2) Skip the dining hall and go out to dinner with friends. Try to pick unselfish friends who don’t mind sharing their food with you (i.e., real friends). That way you can eat most of their lasagna without actually ordering it yourself. The lasagna doesn’t care, and it’s much easier to repress the guilt.
3) Throw out all your Mallomars. Then promptly restock with newer, fresher Mallomars. Not only are these sweets the cutest things ever cooked up by Nabisco, but ladies and gentlemen, they only sell them in the winter. If you won’t eat them for Auld Lang Syne, eat them for my syne. Or better yet, for the syne of your sanity.
4) And while we’re on the subject of marshmallows, put one in the microwave and watch what happens. Kind of like your brain during shopping period. Oops … now I guess you have to eat it.

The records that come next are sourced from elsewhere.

/-- The engine with its stall ended and its operation off the list. -/
def State.hqFreed (s : State) (e key : Nat) : State := (s.hqDrop key).draw.setEx e { (s.hqDrop key).ex e with stall := none }

@[simp] theorem State.ex_hqFreed (s : State) (e key : Nat) : (s.hqFreed e key).ex e = { s.ex e with stall := none } := State.ex_setEx_same _ _ _
@[simp] theorem State.get_hqFreed (s : State) (e key : Nat) (f : Fld) : (s.hqFreed e key).get f = s.get f := rfl

theorem State.hqOp_hqFreed (s : State) (e key : Nat) : (s.hqFreed e key).hqOp key = none := by
  have dropped : (s.hqFreed e key).hq.ops = s.hq.ops.filter (fun o => o.key != key) := rfl
  rw [State.hqOp, dropped, List.find?_eq_none]
  simp

/-- An answer without a refusal: a popped handle taken, and the engine past its instruction. -/
def State.hqTaken (s : State) (e w key value : Nat) (o : HqOp) : State :=
  if o.push.isSome then s.hqFreed e key else (s.hqFreed e key).engPopped e w value

theorem State.engHqEnd_answer {key value : Nat} {o : HqOp} (found : s.hqOp key = some o) (answer : o.phase = .resp 0 value) :
    s.engHqEnd e w key = (((s.hqTaken e w key value o).engAge e).engStep e).engDone e (1 + s.drawn 32) := by
  unfold State.engHqEnd
  rw [found]
  dsimp only
  rw [answer]
  rfl

theorem State.engHqEnd_refusal {key code value : Nat} {o : HqOp} (found : s.hqOp key = some o) (answer : o.phase = .resp code value)
    (refused : code ≠ 0) : s.engHqEnd e w key = (s.hqFreed e key).engFault e 4 := by
  unfold State.engHqEnd
  rw [found]
  dsimp only
  rw [answer]
  exact if_pos refused

theorem exec_engStallRelease_hq {e : Fin 96} {key : Nat} (runs : s.engRuns e = true) (stall : (s.ex e).stall = some (.hq key)) :
    exec (.engStallRelease e) s = .next (s.engHqEnd e (s.engWord e (s.get (Reg.ENG_STAT_PC e))) key) := by
  change execEngStallRelease e s = _
  unfold execEngStallRelease
  dsimp only
  rw [if_neg (by simp [runs]), stall]

/-- What the taken answer makes of the engine: a popped handle in HR, its buffer number in B and P of the generator named. -/
theorem State.ex_hqTaken (s : State) (e w key value : Nat) (o : HqOp) :
    (s.hqTaken e w key value o).ex e = if o.push.isSome then { s.ex e with stall := none }
    else { EngX.setAg { s.ex e with stall := none } (bits w 26 1)
      { (s.ex e).ag (bits w 26 1) with b := bits value 12 12, p := bits value 12 12 } with hr := value } := by
  unfold State.hqTaken
  split
  · exact s.ex_hqFreed e key
  · unfold State.engPopped
    dsimp only
    rw [State.ex_setEx_same, State.ex_hqFreed]
    rfl

theorem State.hqTaken_others (s : State) (e w key value : Nat) (o : HqOp) : (∀ f, (s.hqTaken e w key value o).get f = s.get f) ∧
    (s.hqTaken e w key value o).hqOp key = none ∧ (s.hqTaken e w key value o).win = s.win := by
  unfold State.hqTaken
  split <;> exact ⟨fun _ => rfl, s.hqOp_hqFreed e key, rfl⟩

theorem release_answered {e : Fin 96} {key value : Nat} {o : HqOp} (runs : s.engRuns e = true) (stall : (s.ex e).stall = some (.hq key))
    (quiet : (s.ex e).haltReq = false) (due : s.engDue e = 0) (found : s.hqOp key = some o) (answer : o.phase = .resp 0 value) :
    ∃ t, exec (.engStallRelease e) s = .next t ∧ (t.ex e).stall = none ∧ t.hqOp key = none ∧
      (o.push = none → (t.ex e).hr = value ∧
        ((t.ex e).ag (bits (s.engWord e (s.get (Reg.ENG_STAT_PC e))) 26 1)).b = bits value 12 12 ∧
        ((t.ex e).ag (bits (s.engWord e (s.get (Reg.ENG_STAT_PC e))) 26 1)).p = bits value 12 12) ∧
      (o.push ≠ none → (t.ex e).hr = (s.ex e).hr ∧ (t.ex e).ag0 = (s.ex e).ag0 ∧ (t.ex e).ag1 = (s.ex e).ag1) ∧
      t.get (Reg.ENG_STAT_PC e) = (blkNext (s.ex e).blocks.reverse (s.get (Reg.ENG_STAT_PC e))).2 % 2048 ∧ t.win = s.win := by
  generalize hw : s.engWord e (s.get (Reg.ENG_STAT_PC e)) = w
  have record := s.ex_hqTaken e w key value o
  obtain ⟨regs, dropped, win⟩ := s.hqTaken_others e w key value o
  have kept {α : Type} (part : EngX → α) (aside : ∀ x a b r, part { x with ag0 := a, ag1 := b, hr := r, stall := none } = part x) :
      part ((s.hqTaken e w key value o).ex e) = part (s.ex e) := by
    rw [record]
    unfold EngX.setAg
    split
    · exact aside (s.ex e) _ _ _
    · split <;> exact aside (s.ex e) _ _ _
  have undue : (s.hqTaken e w key value o).engDue e = 0 := by
    unfold State.engDue
    rw [regs, regs]
    exact due
  have moved := (engMoved_refl e (s.hqTaken e w key value o)).age.step
  have done := moved.cycles (1 + s.drawn 32)
  refine ⟨_, by rw [exec_engStallRelease_hq runs stall, hw, State.engHqEnd_answer found answer,
    State.engDone_moved moved ((kept EngX.haltReq fun _ _ _ _ => rfl).trans quiet) undue], ?_, ?_, fun pop => ?_,
    fun push => ?_, ?_, done.win.trans win⟩
  · rw [done.stall, record]
    split
    · rfl
    · exact EngX.setAg_part _ _ _ EngX.stall fun _ _ => rfl
  · rw [State.hqOp, hq_of_engFrame done.frame]
    exact dropped
  · rw [if_neg (by simp [pop])] at record
    rw [done.hr, done.ag, record]
    have named := EngX.ag_setAg_same { s.ex e with stall := none } (bits w 26 1)
      { (s.ex e).ag (bits w 26 1) with b := bits value 12 12, p := bits value 12 12 }
    exact ⟨rfl, congrArg Ag.b named, congrArg Ag.p named⟩
  · rw [if_pos (Option.isSome_iff_ne_none.2 push)] at record
    rw [done.hr, done.ag0, done.ag1, record]
    exact ⟨rfl, rfl, rfl⟩
  · rw [State.get_engCycles_ne _ _ (by simp), State.get_engStep_pc, State.ex_engAge, State.get_engAge, regs]
    exact congrArg (fun l => (blkNext l.reverse _).2 % 2048) (kept EngX.blocks fun _ _ _ _ => rfl)

end Sys2Proof.Machine

/-! SUPPORT. Events, GO, the control register and the window of a signal engine, and the statement of its sequencing settled (R263, R264, R267,
R271, Table SIG-6). -/

namespace Sys2Proof.Machine

variable {s t u : State} {e w : Nat} {fs : List Fld}

/-! ### Events (R263, R264) -/

namespace State

theorem engBoundary_halted (halted : s.flag (Reg.ENG_STAT_RUN e) = false) : s.engBoundary e = s := if_pos (by simp [halted])

theorem engUnstall_free (free : (s.ex e).stall = none) : s.engUnstall e = s := by
  unfold engUnstall
  simp [free]

theorem stallWins_free (free : (s.ex e).stall = none) : s.stallWins e = false := by
  unfold stallWins
  rw [free]

/-- A halt that is asked for takes effect at the boundary. -/
theorem engBoundary_halts (run : s.flag (Reg.ENG_STAT_RUN e) = true) (once : (s.ex e).rpt = 0) (free : (s.ex e).stall = none)
    (asked : (s.ex e).haltReq = true) : s.engBoundary e = (s.setEx e { s.ex e with haltReq := false }).put (Reg.ENG_STAT_RUN e) 0 := by
  unfold engBoundary
  dsimp only
  rw [if_neg (by simp [run, once, stallWins_free free]), if_pos asked, engUnstall_free free]

/-- The engine in the handler of event `k`. -/
def engInterrupted (s : State) (e k : Nat) : State :=
  (((((s.clrBits (Reg.ENG_EVT_PEND e) (2 ^ k)).put (Reg.ENG_IPC_IPC e) (s.get (Reg.ENG_STAT_PC e))).put (Reg.ENG_STAT_PC e) (0x7F8 + k)).put
    (Reg.ENG_STAT_INTR e) 1).setEx e { s.ex e with entryDepth := (s.ex e).blocks.length }).engCycles e 4

theorem lowBit_two_pow {k : Nat} (event : k < 8) : lowBit (2 ^ k) = k := by
  have table : ∀ j < 8, lowBit (2 ^ j) = j := by decide
  exact table k event

theorem engBoundary_interrupts {k : Nat} (run : s.flag (Reg.ENG_STAT_RUN e) = true) (once : (s.ex e).rpt = 0) (free : (s.ex e).stall = none)
    (quiet : (s.ex e).haltReq = false) (main : s.flag (Reg.ENG_STAT_INTR e) = false) (event : k < 8) (due : s.engDue e = 2 ^ k) :
    s.engBoundary e = s.engInterrupted e k := by
  unfold engBoundary
  dsimp only
  rw [if_neg (by simp [run, once, stallWins_free free]), if_neg (by simp [quiet]), due, if_neg (by simp [main]), engUnstall_free free,
    lowBit_two_pow event]
  rfl

theorem pend_orBits (s : State) (e j : Nat) {k : Nat} (event : k < 8) :
    bit ((s.orBits (Reg.ENG_EVT_PEND e) (2 ^ j)).get (Reg.ENG_EVT_PEND e)) k = (bit (s.get (Reg.ENG_EVT_PEND e)) k || j == k) := by
  have shown : (s.orBits (Reg.ENG_EVT_PEND e) (2 ^ j)).get (Reg.ENG_EVT_PEND e) = (s.get (Reg.ENG_EVT_PEND e) ||| 2 ^ j) % 2 ^ 8 :=
    State.get_put_same _ _ _
  rw [shown, bit_cut _ event, bit_eq_testBit, bit_eq_testBit, Nat.testBit_or, Nat.testBit_two_pow, beq_eq_decide]

/-- The edge of an enabled event makes it the one that is due. -/
theorem engDue_edge {k : Nat} (event : k < 8) (due : s.engDue e = 0) (enabled : bit (s.get (Reg.ENG_EVT_IEN e)) k = true) :
    (s.orBits (Reg.ENG_EVT_PEND e) (2 ^ k)).engDue e = 2 ^ k := by
  have shown : (s.orBits (Reg.ENG_EVT_PEND e) (2 ^ k)).get (Reg.ENG_EVT_PEND e) = (s.get (Reg.ENG_EVT_PEND e) ||| 2 ^ k) % 2 ^ 8 :=
    State.get_put_same _ _ _
  unfold engDue at due ⊢
  rw [shown, s.get_orBits_ne _ (by simp)]
  refine Nat.eq_of_testBit_eq fun j => ?_
  have none := congrArg (Nat.testBit · j) due
  rw [bit_eq_testBit] at enabled
  simp only [Nat.testBit_and, Nat.zero_testBit] at none
  rw [Nat.testBit_and, Nat.testBit_mod_two_pow, Nat.testBit_or, Nat.testBit_two_pow]
  by_cases same : k = j
  · subst same
    simp [event, enabled]
  · rw [decide_eq_false same, Bool.or_false, Bool.and_assoc, none, Bool.and_false]

end State

theorem exec_engEventEdge {e : Fin 96} (cores : s.coresRun = true) (cast : s.castRuns = true) (open_ : s.frozen (engRegion e) = false) (k : Fin 8) :
    exec (.engEventEdge e k) s = .next ((s.orBits (Reg.ENG_EVT_PEND e) (2 ^ k.val)).engBoundary e) := by
  change execEngEventEdge e k s = _
  exact if_pos (by simp [cores, cast, open_])

theorem edge_recorded {e : Fin 96} (cores : s.coresRun = true) (cast : s.castRuns = true) (open_ : s.frozen (engRegion e) = false) (k : Fin 8)
    (halted : s.flag (Reg.ENG_STAT_RUN e) = false) : exec (.engEventEdge e k) s = .next (s.orBits (Reg.ENG_EVT_PEND e) (2 ^ k.val)) := by
  rw [exec_engEventEdge cores cast open_, State.engBoundary_halted]
  rw [State.flag, s.get_orBits_ne _ (by simp)]
  exact halted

At the end of the day, you’ll probably still be running after the health food wagon — and to be honest, I probably will be too. The goal is just to try and keep a little perspective on what eating well really means. Post-Holiday Stress Disorder might be inevitable, and even a little welcome after all that Bundt cake, but it shouldn’t keep us from remembering and appreciating good tastes. I have faith that mung beans and Mallomars can live in harmony — and finding that balance might be the best New Year’s resolution any of us could make.
Although handing out free kittens is a close second.